What the task asks ▸ Going through the data below, please show each line containing the string "states".

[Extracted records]
=====

/-! ### Reset, timing mode, what cannot be observed -/

/-- The host's reset (R320, R321, R30): every field the rules make definite, from any state and any mapper, PC the word at
$FFFC read after the mapper's reset. -/
def Obligations.HostResetGivesTheResetState : Prop :=
  ∀ s : State, let t := hostReset s
    t.a = 0x00 ∧ t.x = 0x00 ∧ t.y = 0x00 ∧ t.sp = 0xFD ∧ t.p = 0x24 ∧ t.halted = false ∧
    t.pending = ⟨false, false, false⟩ ∧ t.instructionCycle = 0 ∧ t.current = none ∧ t.penaltyLeft = 0 ∧
    t.totalCycles = 0 ∧ t.masterCycle = 0 ∧ t.dmaStall = 0 ∧ t.timingMode = .ntsc ∧
    t.cart = mapperReset s.cart ∧
    t.ppu.ctrl = 0x00 ∧ t.ppu.mask = 0x00 ∧ t.ppu.status = 0x80 ∧ t.ppu.oamAddr = 0x00 ∧ t.ppu.scrollX = 0x00 ∧
    t.ppu.scrollY = 0x00 ∧ t.ppu.v = 0x0000 ∧ t.ppu.t = 0x0000 ∧ t.ppu.w = false ∧ t.ppu.readBuffer = 0x00 ∧
    t.ppu.scanline = 241 ∧ t.ppu.cycle = 0 ∧ t.ppu.frame = 0 ∧ t.ppu.oddFrame = false ∧
    (let lo := busRead 0xFFFC { s with cart := t.cart }
      let hi := busRead 0xFFFD lo.2
      t.pc = BitVec.ofNat 16 (lo.1.toNat + 256 * hi.1.toNat))

/-- A second reset gives the same state (R325), for every cartridge whose mapper's own reset is idempotent: nothing differs but
`memEpoch`, which numbers the unspecified memory contents (the model's own field, log entry 4), and what the vector read
gives; where the mapper maps the vector ("the vector bytes are the same"), that does not differ either. FlatROM is such a
cartridge. -/
def Obligations.SecondResetChangesNothing : Prop :=
  ∀ s : State, mapperReset (mapperReset s.cart) = mapperReset s.cart →
    let t := hostReset s
    let u := hostReset t
    u = { t with memEpoch := t.memEpoch + 1, pc := u.pc, draws := u.draws } ∧
    ((mapCpuAddress t.cart 0xFFFC).isSome = true → (mapCpuAddress t.cart 0xFFFD).isSome = true →
      u = { t with memEpoch := t.memEpoch + 1 })

/-- PAL is refused (R305): setting it is refused, and so is ticking under it. -/
def Obligations.PalIsRefused : Prop :=
  ∀ s : State, setTimingMode .pal s = .refused .palTiming ∧
    (s.timingMode = .pal → tick s = .refused .palTiming ∧ step s = .refused .palTiming)

/-- The live Break bit cannot be observed (R16): two states that differ in it alone step to states that differ at most
in it, and end in no other way. -/
def Obligations.LiveBreakBitIsUnobservable : Prop :=
  ∀ s t : State, s.Inv → t.Inv → SameButBreak s t →
    ∃ s' t', step s = .next s' ∧ step t = .next t' ∧ SameButBreak s' t'

/-- Decimal mode is never entered (R136): two states that differ in P.D alone give, under every instruction but the two
that push P, states that differ at most in P.D; so A and every other flag after ADC or SBC are the same. -/
def Obligations.DecimalFlagChangesNoResult : Prop :=
  ∀ (i : Instr) (s t : State), SameButDecimal s t → i ≠ .php → i ≠ .brk →
    ∃ s' t', exec i s = .next s' ∧ exec i t = .next t' ∧ SameButDecimal s' t'
end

=====

Answer for this exercise ▸
/-- The live Break bit cannot be observed (R16): two states that differ in it alone step to states that differ at most
/-- Decimal mode is never entered (R136): two states that differ in P.D alone give, under every instruction but the two
that push P, states that differ at most in P.D; so A and every other flag after ADC or SBC are the same. -/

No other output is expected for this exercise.